The Russian Wassily Kandinsky and a few others were the first to show such works in public in late 1911 and 1912, according to Leah Dickerman, who curated “Inventing Abstraction, 1910–1925”, now at the Museum of Modern Art in New York. The Biographical Dictionary website credits Kandinsky with “painting early modern abstract works”.
But some scholars say an obscure Swedish artist, excluded from the MoMA exhibition and catalog, should be credited. The artist, Hilma af Klint (1862-1944), is the subject of a solo exhibition at the famous Moderna Museet in Stockholm.
‘Art history needs to be rewritten,’ says art historian Julia Voss in light of af Klint’s exhibition, which features nearly 200 works, including abstract paintings from before 1910 For Ms. Voss, af Klint’s early work undermines claims that Kandinsky, Francis Picabia, Kazimir Malevich and others were the pioneers.
Not so, says Ms. Dickerman, curator of the MoMA exhibit. Af Klint “painted in isolation and did not exhibit his works, nor participate in the public discussions of that time”. In the exhibition, Ms. Dickerman attempts to show that there was not just one pioneering abstract work, but several evolved around the same time and were first shown at the end of 1911. Mrs. Dickerman defends her decision to exclude af Klint: “I find what she did absolutely fascinating, but I’m not even sure she saw her paintings as works of art.”
A huge af Klint canvas from 1907, hanging in the Moderna Museet, features circular lines and rectangular shapes filled with different colors on a pink background. “The Ten Largest, No. 10”, as the work calls it, is clearly abstract. The show ends May 26.
The daughter of a sea captain, af Klint, became interested in both painting and mysticism at an early age, participating in seances before the age of 20. She painted in a naturalistic style in the late 19th century and befriended a group who made contact during the seances with “great masters”, who she says dictated some of her paintings.

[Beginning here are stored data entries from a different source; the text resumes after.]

-- ==== Sys2Proof/Syntax.lean ====
section
/-!
DEFINITION. The commands of the block: one constructor of Instr per row of spec/opcode_table.json, in the table's order,
and the plain-data operands they carry (slot fields, descriptors, messages, readings).
-/

namespace Sys2Proof

/-! ### Unit numbers (R20, R534) -/
/-- A core, 0 to 31. -/
abbrev CoreId := Fin 32
/-- A vault, 0 to 63. -/
abbrev VaultId := Fin 64
/-- A port: FAB0 to FAB7 are 0 to 7, TWIN is 8. -/
abbrev PortId := Fin 9
/-- An exchange engine, 0 to 7. -/
abbrev EngineId := Fin 8
/-- A host port, 0 or 1. -/
abbrev HostPortId := Fin 2
/-- A Campion pair: cores p and p + 16 (R170). -/
abbrev PairId := Fin 16
/-- The half of an array: 0 whole, 1 left, 2 right (R93, R454). -/
abbrev HalfId := Fin 3

/-! ### Slots of a bundle (R140 to R159) -/

/-- The header of a bundle (R141). -/
structure Header where
  hver : BitVec 3
  rsvd : BitVec 3
  brk : Bool
  v : Bool
  deriving DecidableEq, Repr

/-- The scalar and control slot (R146). -/
structure ScalarSlot where
  op : BitVec 5
  sd : BitVec 5
  sa : BitVec 5
  imm : BitVec 25
  deriving DecidableEq, Repr

/-- The matrix slot (R149). -/
structure MatrixSlot where
  op : BitVec 4
  arr : BitVec 2
  tgt : BitVec 2
  shape : BitVec 2
  wmode : BitVec 2
  afmt : BitVec 1
  offA : BitVec 2
  offW : BitVec 2
  chain : BitVec 2
  grp : BitVec 2
  keep : BitVec 1
  sa : BitVec 5
  sw : BitVec 5
  sacc : BitVec 5
  v : BitVec 11
  segs : BitVec 2
  rsvd : BitVec 14
  deriving DecidableEq, Repr

/-- The vector slot (R151). -/
structure VectorSlot where
  op : BitVec 6
  a : BitVec 5
  b : BitVec 5
  c : BitVec 5
  d : BitVec 5
  mask : BitVec 3
  rnd : BitVec 2
  fmt : BitVec 5
  ntag : BitVec 5
  cls : BitVec 2
  imm : BitVec 21
  deriving DecidableEq, Repr

/-- The move slot (R156). -/
structure MoveSlot where
  op : BitVec 4
  q : BitVec 2
  sa : BitVec 5
  sb : BitVec 5
  sc : BitVec 5
  sd : BitVec 5
  te : BitVec 1
  tok : BitVec 6
  imm : BitVec 15
  deriving DecidableEq, Repr

/-- The sync slot (R159): the operation and the 28 bits below it. -/
structure SyncSlot where
  op : BitVec 4
  body : BitVec 28
  deriving DecidableEq, Repr

/-- A bundle: its header and five slots (R140). -/
structure Bundle where
  hdr : Header
  scalar : ScalarSlot
  matrix : MatrixSlot
  vector : VectorSlot
  move : MoveSlot
  sync : SyncSlot
  deriving DecidableEq, Repr

/-- The fields of a vector operation other than its code (R151). -/
structure VFields where
  a : BitVec 5
  b : BitVec 5
  c : BitVec 5
  d : BitVec 5
  mask : BitVec 3
  rnd : BitVec 2
  fmt : BitVec 5
  ntag : BitVec 5
  cls : BitVec 2
  imm : BitVec 21
  deriving DecidableEq, Repr

/-- The fields of a move operation other than its code (R156). -/
structure MFields where
  q : BitVec 2
  sa : BitVec 5
  sb : BitVec 5
  sc : BitVec 5
  sd : BitVec 5
  te : BitVec 1
  tok : BitVec 6
  imm : BitVec 15
  deriving DecidableEq, Repr

/-! ### Descriptors: eight 64-bit words (R240, R262, R281, R336, R358, R371) -/

/-- A 64-byte descriptor. -/
structure Desc where
  w0 : Word
  w1 : Word
  w2 : Word
  w3 : Word
  w4 : Word
  w5 : Word
  w6 : Word
  w7 : Word
  deriving DecidableEq, Repr

/-! ### Faults and readings that come from the environment -/

/-- Where a fault of an array shows, and what it does to the value there (R95, R102, R103). -/
inductive FaultSite where
  /-- The segment sum that arrives at a fold stage differs by `delta` from the exact one. -/
  | sum (delta : Int)
  /-- The rounded significand of a fold differs by `delta`. -/
  | fold (delta : Int)
  /-- Bit `bit` of an exponent is flipped on a register or bus, or in an adder. -/
  | exponent (bit : Nat)
  /-- A part that both halves share fails: the array's control or its queue. -/
  | shared
  /-- The accumulator bank fails at the entry of the result. -/
  | bank
  deriving DecidableEq, Repr

/-- A fault of an array during a pass (R104): the vector, the logical column and the place in the fold order, segment × k + slot (R79), of the
value it reaches, and its site; in a replay `nth` is the place in the chain of the pass that meets it. -/
structure ArrayFault where
  vector : Nat
  column : Nat
  segment : Nat
  site : FaultSite := .sum 1
  nth : Nat := 0
  deriving DecidableEq, Repr

/-- What a read of a granule meets on top of the errors that stand in it: flips in symbols 0 to 35 and in the metadata byte,
and whether every reissue of its command failed (R190 to R195). -/
structure Disturb where
  syms : List (Nat × BitVec 16)
  mdata : BitVec 8
  cmdFail : Bool
  deriving DecidableEq, Repr

/-- What a check of a unit other than an array finds during an operation (R436): nothing, a control-parity error, a mismatch that the
second execution does not repeat, or one that recurs, with the lane it names. -/
inductive UnitFault where
  | none
  | parity
  | transient (lane : BitVec 8)
  | recurs (lane : BitVec 8)
  deriving DecidableEq, Repr

/-- A unit outside the cores that Campion tests (R439). -/
inductive TestUnit where
  | rowUnit (v : VaultId)
  | teasel (u : Fin 4)
  | exchange (e : EngineId)
  | platform (k : Fin 8)
  deriving DecidableEq, Repr

/-- A 64-bit word of an on-die SRAM (R196, R210), by its number in its SRAM: a tile store, an accumulator bank, the slots and the
directory of a hot-row slice, the buffers of the row units, Teasel units and exchange engines, and the caches of the platform cluster. -/
inductive SramWord where
  | tile (c : CoreId) (word : Nat)
  | acc (phys : Fin 128) (entry : Nat)
  | hot (v : VaultId) (word : Nat)
  | dir (v : VaultId) (word : Nat)
  | buffer (u : TestUnit) (word : Nat)
  | sharedCache (word : Nat)
  deriving DecidableEq, Repr

/-- What has flipped in an SRAM since the word was last read (R196, R197): `len` adjacent physical cells of the word's interleave group
from cell `pos` on, copies of the mark of its granule, and copies of the clean bits of the two entries of a directory word. -/
structure SramBurst where
  pos : Nat := 0
  len : Nat := 0
  mark : BitVec 3 := 0
  cleanLo : BitVec 3 := 0
  cleanHi : BitVec 3 := 0
  deriving DecidableEq, Repr

/-- An increment that reaches a token counter (R160): the next signal of a core, or a completion notice. -/
inductive TokenArrival where
  | signal (src : CoreId)
  | notice (dst : CoreId) (tok : BitVec 6)
  deriving DecidableEq, Repr

/-! ### The loaded program (what the device checks and uses of a program binary) -/

/-- A table descriptor's eight words (R220, R276). -/
abbrev TableDesc := Desc

/-- An owner-map entry's two words (R226). -/
structure OwnerEntry where
  w0 : Word
  w1 : Word
  deriving DecidableEq, Repr

/-- A feature of the program (R233). -/
structure Feature where
  table : Nat
  maxBags : Nat
  maxIdx : Nat
  maxLen : Nat
  weighted : Bool
  ownerRows : Nat
  ownerPos : Nat
  ownerBags : Nat
  deriving DecidableEq, Repr

/-- A range of device memory: base and size in bytes. -/
structure Range where
  base : Nat
  size : Nat
  deriving DecidableEq, Repr

/-- A memory window of the program: a range, and whether move engines may write it (R130, R225). -/
structure MemWindow where
  base : Nat
  size : Nat
  mvWrite : Bool
  deriving DecidableEq, Repr

/-- The bundle image of one core: its place in device memory and its bundles (R112, R144). -/
structure CoreImage where
  core : CoreId
  base : Nat
  bundles : List (BitVec 256)
  deriving DecidableEq, Repr

/-- A micro-batch slot (R388): CAP and the optional BCAP. -/
structure MicroSlot where
  cap : Nat
  bcap : Option Nat
  deriving DecidableEq, Repr

/-- A replica region (R363 and the text before it): start, pages and the axes of its replica set. -/
structure ReplicaRegion where
  base : Nat
  pages : Nat
  axes : BitVec 4
  deriving DecidableEq, Repr

/-- An initial image that the program loads. -/
structure InitImage where
  base : Nat
  bytes : List Byte
  deriving DecidableEq, Repr

/-- What the device reads of a program binary when it loads it (R6, R144, R172, R219 to R233, R275 to R278, R300, R321, R335, R355,
R363, R384, R388, R421). -/
structure Program where
  grade : BitVec 8
  generation : Nat
  jobId : Word
  nD : Nat
  nP : Nat
  nT : Nat
  nS : Nat
  torus : Bool
  testWindows : Bool
  detReq : Bool
  selectors : List Word
  images : List CoreImage
  init : List InitImage
  windows : List MemWindow
  groupWindows : List Range
  hostWindows : List Range
  tables : List TableDesc
  ownerMap : List OwnerEntry
  features : List Feature
  replThreshold : Nat
  depth : Nat
  slots : List MicroSlot
  barriers : List (List (Nat × CoreId))
  groupBase : Nat
  groups : List Desc
  replicas : List ReplicaRegion
  bitIdentical : Bool
  digestPeriod : Option Nat
  ckptSet : List Range
  staging : List Range
  ingestRings : List Range
  mirror : Option Range
  journalPages : Nat
  telemetry : Option Range
  telemetryEntries : Nat
  xchWindows : List (Word × Word)
  twinRank : Option Nat
  inboxBytes : Nat
  firstStep : BitVec 32
  redoStep : Option (BitVec 32)
  platWindows : List (Nat × Nat × BitVec 6)
  deriving DecidableEq, Repr

/-! ### Messages between devices (chapters 07 to 09) -/

/-- A count message (R243). -/
structure CountMsg where
  descId : BitVec 16
  batch : BitVec 32
  requester : Nat
  owner : Nat
  table : Nat
  u : Nat
  p : Nat
  bo : Nat
  deriving DecidableEq, Repr

/-- A position entry of a payload (R245). -/
structure PosEntry where
  ord : Nat
  bag : Nat
  pos : Nat
  deriving DecidableEq, Repr

/-- A lookup payload (R245); the weights, in entry order, are there for a weighted sum only. -/
structure PayloadMsg where
  descId : BitVec 16
  batch : BitVec 32
  requester : Nat
  u : Nat
  p : Nat
  rows : List Nat
  entries : List PosEntry
  weights : List (BitVec 32)
  deriving DecidableEq, Repr

/-- One record of a response (R247): the bag or position, its elements as stored bits, and whether each is marked. -/
structure RespRecord where
  key : Nat
  elems : List Word
  psn : List Bool
  deriving DecidableEq, Repr

/-- A lookup response: partials, raw rows, or a failure with its code (R246, R247); `fp32` tells that PFMT is FP32. -/
structure RespMsg where
  descId : BitVec 16
  batch : BitVec 32
  owner : Nat
  fail : Option (BitVec 8)
  fp32 : Bool
  records : List RespRecord
  deriving DecidableEq, Repr

/-- A prefetch message (R239). -/
structure PrefetchMsg where
  table : Nat
  batch : BitVec 32
  rows : List Nat
  deriving DecidableEq, Repr

/-- One record of a contribution message (R284); `len` is the length of the bag that a bag-mode record names, which R270 needs at the
owner and for which the layout of R284 has no place. -/
structure ContribRec where
  key : Nat
  len : Nat
  nf : Bool
  elems : List Word
  psn : List Bool
  deriving DecidableEq, Repr

/-- A contribution message (R284); `bag` is RET. DESIGN CHOICE (log 128): DESC_ID is that of the lookup, by which the owner of a bag-mode
message finds the payload of R285. -/
structure ContribMsg where
  descId : BitVec 16
  batch : BitVec 32
  source : Nat
  table : Nat
  bag : Bool
  sbase : BitVec 32
  records : List ContribRec
  deriving DecidableEq, Repr

/-- An end marker (R288). -/
structure EndMarker where
  table : Nat
  step : BitVec 32
  source : Nat
  count : Nat
  deriving DecidableEq, Repr

/-- What the job agrees on at a seal (R288 step 5): E(s), and the exact totals. -/
structure SealTotals where
  emax : Option Int
  q : List Int
  rows : Nat
  nfRows : Nat
  deriving DecidableEq, Repr

/-- A HELLO packet (R314). -/
structure HelloPkt where
  gen : Nat
  grade : BitVec 8
  scanel : Nat
  jobId : Word
  rank : BitVec 11
  port : Nat
  topoSig : BitVec 32
  deriving DecidableEq, Repr
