/-- The poisoned weight blocks of a pass in fed segments, by segment, column and slot, as logical column, logical segment and slot. -/
def poisonedWeights (p : PassParams) (w : Weights) : List (Nat × Nat × Nat) :=
  (List.range p.segs).flatMap fun seg => (List.range p.cols).flatMap fun col =>
    ((List.range (w.slots p col)).filter fun j => weightPoison w (placeOf p col seg).2 j (placeOf p col seg).1).map
      fun j => (col, seg, j)

/-- ADDR of an array record (R454): physical column, segment and vector. -/
def arrayAddr (p : PassParams) (col seg g : Nat) : Nat :=
  let (pc, ps) := placeOf p col seg
  pc + ps * 128 + g % 1024 * 2 ^ 16

/-- The array cycle, counted from the pass's first vector, in which a fault reaches a checker (R85, R103): the fold stage of its segment, the
entry write for a fault of the bank. -/
def detectCycle (p : PassParams) (k : Nat) (f : ArrayFault) : Nat :=
  match f.site with
  | .bank => f.vector + p.depth + f.column
  | _ => f.vector + 32 * (f.segment / k + 1) - 1 + f.column

/-- Whether the result of a vector and column stands although the checkers catch a fault (R104): it was written in an earlier cycle.
DESIGN CHOICE (log 144): one of the detection's own cycle is suppressed. -/
def writtenBefore (p : PassParams) (k : Nat) (f : ArrayFault) (g col : Nat) : Bool :=
  decide (g + p.depth + col < detectCycle p k f) && !(g == f.vector && col == f.column)

/-- A pass runs (R85, R104, R105, R202): the results that stand are written in order and the poison that it consumed bites, a weight block
entering before every activation block. The answer tells how it ended. -/
def runPass (s : State) (c ph : Nat) (p : Pass) (w : Weights) (f : Option ArrayFault) : State × PassStatus :=
  let par := p.par
  let s := fetchRange (fetchRange s (tileAddr c par.aSig) par.sigSpan) (tileAddr c par.aExp) par.expSpan
  let k := w.blockSlots par
  let acts := poisonedActs s c par k
  let ws := poisonedWeights par w
  let gPsn := fun g => acts.any fun a => a.1 == g
  let cPsn := fun col => ws.any fun x => x.1 == col
  let failed := match f with | some x => caught s c par w x | none => false
  let stands := fun g col => match f with | some x => !failed || writtenBefore par (w.slots par x.column) x g col | none => true
  let t := (List.range par.v).foldl (fun t g => (List.range par.cols).foldl (fun t col =>
    if stands g col then writeResult s ph c par w f gPsn cPsn t g col else t) t) s
  let n := acts.length + ws.length
  let first := match ws, acts with
    | (col, seg, _) :: _, _ => arrayAddr par col seg 0
    | [], (g, b) :: _ => arrayAddr par 0 (b / k) g
    | [], [] => 0
  (if n = 0 then t else t.bite 2 (4 * ph + par.half) (opidBundle c p.bundle) first n,
   if failed then .residue else if n = 0 then .ok else .poison)

/-! ### Completion, replay and arbitration (R95, R96, R100, R101, R104, R442) -/

/-- The passes of the oldest chain of a target: up to and with its first single or end pass. -/
def chainOf : List Pass → List Pass
  | [] => []
  | p :: ps => if p.par.chain = 0 ∨ p.par.chain = 3 then [p] else p :: chainOf ps

/-- Whether the oldest chain of a target has ended and every pass of it is finished. -/
def chainDone (l : List Pass) : Bool :=
  match (chainOf l).getLast? with
  | some p => (p.par.chain == 0 || p.par.chain == 3) && (chainOf l).all (·.fin)
  | none => false

/-- A chain that is complete leaves the target, and the writes it held go (R101). -/
def retireChain (s : State) (c a h : Nat) : State :=
  let u := s.half c a h
  if chainDone u.passes && !u.failed then
    (s.modHalf c a h fun x => { x with passes := x.passes.drop (chainOf x.passes).length }).drain c
  else s

/-- Whether a range of addresses meets the accumulator entries of array `a` of core c. -/
def meetsBank (c a x n : Nat) : Bool := rangesOverlap x n (Config.accBase + c * 0x200000 + a * 0x80000) 0x80000

/-- Whether another access keeps a pass from its entries: a pass issued earlier on another target, or in another chain, until it and what
was issued of its chain before this pass have completed, or an earlier transfer that still accesses the bank (R84, R94). -/
def spanBlocked (s : State) (c a h : Nat) (p : Pass) : Bool :=
  let k := s.core c
  let mine := chainOf ((k.array a).half h).passes
  (targets.any fun g =>
    let u := (k.array a).half g
    (u.passes.any fun q => decide (q.seq < p.seq) && !(h == g && mine.contains q) &&
      entrySpansMeet p.par.accBase p.par.span q.par.accBase q.par.span) &&
    (u.failed || u.passes.any fun q => decide (q.seq < p.seq) && !q.fin)) ||
  (List.range 4).any fun q => (k.queue q).any fun t =>
    decide (t.seq < p.seq) && t.segs.any fun (x, y, n) => meetsBank c a x n || meetsBank c a y n

/-- A pass has finished with a status (R105). -/
def finishPass (s : State) (c a h seq : Nat) (st : PassStatus) : State :=
  s.modHalf c a h fun x =>
    { x with
      passes := x.passes.map fun q => if q.seq = seq then { q with started := true, fin := true, status := st } else q
      lastStatus := st }

/-- A target waits for the replay of its oldest chain (R104): the queued passes of the chain leave the queue with what was loaded for
them. -/
def failTarget (s : State) (c a h : Nat) (f : ArrayFault) : State :=
  s.modHalf c a h fun x =>
    { x with
      passes := x.passes.zipIdx.map fun (q, i) => if i < (chainOf x.passes).length then { q with started := true } else q
      failed := true, recurred := false, fault := some f, shadow := [], pend := [], lastStatus := .residue }

/-- The unit and place that a residue-mismatch record names (R95, R104, R454): the array or half; the array as a whole for a shared part, the
bank and the entry for a fault of the bank. -/
def mismatchUnit (ph : Nat) (p : PassParams) (k : Nat) (f : ArrayFault) : Nat × Nat × Nat :=
  match f.site with
  | .shared => (2, 4 * ph, arrayAddr p f.column (f.segment / k) f.vector)
  | .bank => (3, ph, p.entryOf f.vector f.column)
  | _ => (2, 4 * ph + p.half, arrayAddr p f.column (f.segment / k) f.vector)

/-- The residue-mismatch record of R104. -/
def mismatchRecord (s : State) (c ph : Nat) (p : Pass) (k : Nat) (f : ArrayFault) : State :=
  let (uc, ui, addr) := mismatchUnit ph p.par k f
  s.emit { code := 0x10, uclass := uc, uinst := ui, addr := addr, opid := opidBundle c p.bundle }

/-- Whether a pass that runs on another target fails with a fault of a pass (R95): of a shared part, or of the bank in an entry of its
span. -/
def failsWith (f : ArrayFault) (p q : PassParams) : Bool :=
  match f.site with
  | .shared => true
  | .bank => entrySpansMeet (p.entryOf f.vector f.column) 1 q.accBase q.span
  | _ => false

/-- The targets that fail with a fault of pass p (R95). -/
def failTargets (s : State) (c a h : Nat) (p : Pass) (f : ArrayFault) : State :=
  targets.foldl (fun t g =>
    match oldest (t.half c a g) with
    | some q => if g = h ∨ (q.started && failsWith f p.par q.par) then failTarget t c a g f else t
    | none => t) s

/-- PASS_COMPLETE (R85, R96, R101, R104): the oldest pass of a target, its weights loaded and its order met, writes its results. With a
fault that the checkers catch, the results before the detection stand, the rest is suppressed and the target waits for its replay. -/
def passComplete (c a h : Nat) (fault : Option ArrayFault) (s : State) : State :=
  let u := s.half c a h
  match oldest u, s.physArray c a with
  | some p, some ph =>
    let arr := (s.core c).array a
    let ready := p.started || ((p.par.keep || tileReady u p.par.wmode) && configReady arr p)
    if u.failed || !ready || !passReadsReady s c p (if p.started then p.met else arr.sources h) || spanBlocked s c a h p then s
    else
      let t := if p.started then s else launch s c a h p
      let t := if p.par.keep then t else t.modCore c fun k => k.modArray a fun x => swapStages x h
      let w := ((t.core c).array a).weights
      let r := runPass t c ph p w fault
      match r.2, fault with
      | .residue, some f => failTargets (mismatchRecord r.1 c ph p (w.slots p.par f.column) f) c a h p f
      | st, _ => retireChain (finishPass r.1 c a h p.seq st) c a h
  | _, _ => s

/-- The sources after a pass of target h has taken its own tile, or kept. -/
def Pass.sourcesAfter (p : Pass) (h : Nat) (before : TileSources) : TileSources :=
  if p.par.keep then before else (if h = 2 then none else some p.source, if h = 1 then none else some p.source)

/-- The tile ranges of sources are read (R196, R442). -/
def fetchTiles (s : State) (c : Nat) (src : TileSources) : State :=
  (tileRanges src.1 ++ tileRanges src.2).foldl (fun t (off, n) => fetchRange t (tileAddr c off) n) s

/-- Every pass of a chain runs again from its tiles (R101, R442), up to the one whose fault the checkers catch: a pass that keeps its
weights uses the tile in force before it. The answer is the state, the statuses of the passes that ran, and the sources at the end. -/
def runChain (s : State) (c ph h : Nat) (fault : Option ArrayFault) : List Pass → TileSources → State × List PassStatus × TileSources
  | [], src => (s, [], src)
  | p :: ps, src =>
    let src := p.sourcesAfter h src
    let s := fetchTiles s c src
    let r := runPass s c ph p ⟨loadPlane s c src.1, loadPlane s c src.2⟩
      (match fault with | some f => if f.nth = 0 then some f else none | none => none)
    if r.2 = .residue then (r.1, [.residue], src)
    else
      let x := runChain r.1 c ph h (match fault with | some f => if f.nth = 0 then none else some { f with nth := f.nth - 1 } | none => none) ps src
      (x.1, r.2 :: x.2.1, x.2.2)

/-- The weights of a target are those of sources (R89). -/
def setWeights (s : State) (c a h : Nat) (src : TileSources) : State :=
  s.modCore c fun k => k.modArray a fun u => (halvesOf h).foldl (fun u g =>
    let t := if g = 1 then src.1 else src.2
    let p := loadPlane s c t
    u.modHalf g fun x => { x with active := p.cells, stage := p.stage, actMode := p.mode, tile := t }) u

/-- The oldest chain of a target has completed with these statuses: its hold is lifted, and its columns hold its last tile. -/
def settleChain (s : State) (c a h : Nat) (sts : List PassStatus) (src : TileSources) : State :=
  (setWeights s c a h src).modHalf c a h fun x =>
    { x with
      passes := x.passes.zipIdx.map fun (q, i) =>
        if i < (chainOf x.passes).length then { q with started := true, fin := true, status := nth sts i .residue, met := src } else q
      failed := false, recurred := false, fault := none, lastStatus := sts.getLast?.getD .residue }

/-- The other arrays of a core that still accept passes, lowest first (R442 step 3). -/
def compareArray (s : State) (c a : Nat) : Option Nat :=
  (s.enabledArrays c).find? fun b => b != a && !((s.core c).array b).refuse

/-- The sources that a chain of target h ends with. -/
def chainSources (h : Nat) (chain : List Pass) (src : TileSources) : TileSources := chain.foldl (fun x p => p.sourcesAfter h x) src

/-- The place of a target's fault. -/
def faultPlace (u : HalfUnit) : Nat :=
  match u.fault, chainOf u.passes with
  | some f, p :: _ => arrayAddr p.par f.column (f.segment / p.par.k) f.vector
  | _, _ => 0

/-- The operation id of the oldest chain of a target. -/
def chainOpid (c : Nat) (u : HalfUnit) : Word := match chainOf u.passes with | p :: _ => opidBundle c p.bundle | [] => 0

/-- An arbitration's outcome (R442): its record, the classification, and the array accepts no further pass (R443). -/
def arrayOutcome (s : State) (c a h ph code : Nat) (u : HalfUnit) : State :=
  let t := s.emit { code := code, uclass := 2, uinst := 4 * ph + h, addr := faultPlace u, opid := chainOpid c u }
  let t := classify t 2 (4 * ph + h) (faultPlace u) code
  t.modCore c fun k => k.modArray a fun x => { x with refuse := true }

/-- Outcome 5 of R442: the chain's entries are poisoned, whatever the faulty datapath has left in them, and the chain completes as
failed. -/
def datapathFault (s : State) (c a h ph : Nat) : State :=
  let u := s.half c a h
  let chain := chainOf u.passes
  let t := chain.foldl (fun t p => (List.range p.par.v).foldl (fun t g => (List.range p.par.cols).foldl (fun t col =>
    let n := p.par.entryOf g col
    t.setEntry ph n (Config.faultyEntry s.fresh n).toNat true) t) t) s.draw
  let t := arrayOutcome t c a h ph 0x22 u
  let t := settleChain t c a h [] (chainSources h chain u.chainTile)
  (t.modHalf c a h fun y => { y with passes := y.passes.drop chain.length, chainOpen := false, chainLen := 0 }).drain c

/-- Outcome 4 of R442: the checker is faulty; the observe run's results stand and the chain completes (R104). -/
def checkerFault (s : State) (c a h ph : Nat) : State :=
  let u := s.half c a h
  let r := runChain s c ph h none (chainOf u.passes) u.chainTile
  retireChain (settleChain (arrayOutcome r.1 c a h ph 0x21 u) c a h r.2.1 r.2.2) c a h

/-- CHAIN_REPLAY (R101, R104, R442 steps 1 to 3): the passes of the failed chain issued so far run again. Without a mismatch their
results stand and the event was transient; a mismatch that recurs goes to arbitration, or to outcome 5 when no other array can
compare. -/
def chainReplay (c a h : Nat) (fault : Option ArrayFault) (s : State) : State :=
  let u := s.half c a h
  match s.physArray c a with
  | none => s
  | some ph =>
    if !u.failed || u.recurred then s
    else
      let chain := chainOf u.passes
      let r := runChain s c ph h fault chain u.chainTile
      match fault, r.2.1.contains .residue with
      | some f, true =>
        let t := match chain[f.nth]? with
          | some p => mismatchRecord r.1 c ph p p.par.k f
          | none => r.1
        let t := t.modHalf c a h fun x => { x with recurred := true, fault := some f }
        match compareArray t c a with
        | some _ => t
        | none => datapathFault t c a h ph
      | _, _ => retireChain (settleChain r.1 c a h r.2.1 r.2.2) c a h

/-- ARRAY_ARBITRATION (R442 steps 3 to 5): the observe and compare runs decide between checker and datapath. -/
def arrayArbitration (c a h : Nat) (agree otherMismatch : Bool) (s : State) : State :=
  let u := s.half c a h
  match s.physArray c a, compareArray s c a with
  | some ph, some b =>
    if !u.failed || !u.recurred then s
    else if agree && !otherMismatch then checkerFault s c a h ph
    else
      let t := match otherMismatch, s.physArray c b with
        | true, some ph' => s.noteEvent 1 (unitId 2 (4 * ph' + h)) 0x10 0
        | _, _ => s
      datapathFault t c a h ph
  | _, _ => s

end Sys2Proof.Machine
end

Af Klint ordered his abstract paintings to be hidden from the public until 20 years after his death; she believed that only then would viewers understand them. She permitted exhibitions of her naturalistic works – for example, in a 1911 exhibition at the Royal Academy of Fine Arts in Stockholm.
She remains more or less unknown to the international art world, whereas last fall a Kandinsky fetched $23 million, a record for the artist, at Christie’s in New York.
Iris Müller-Westermann, curator of af Klint’s solo exhibition at the Moderna Museet, thinks af Klint deserves mention alongside Kandinsky and his companions. “The male-dominated world of that era denied that women could be creative, but she created something new,” she says.
But Felix Krämer, who heads the modern art department at the Städel Museum in Frankfurt, Germany, says, “It’s not productive to rewrite art history every week. Art history is not a competition” where it only counts to be first. He points out that there may have been painters working abstractly before af Klint. Ms. Müller-Westermann notes that, unlike Kandinsky, af Klint neither taught abstraction nor exhibited his abstract works and as such was unable to influence his peers.
“When is a painting abstract?” asks Mr Krämer. “Each portrait with a golden background is, in a way, abstract.”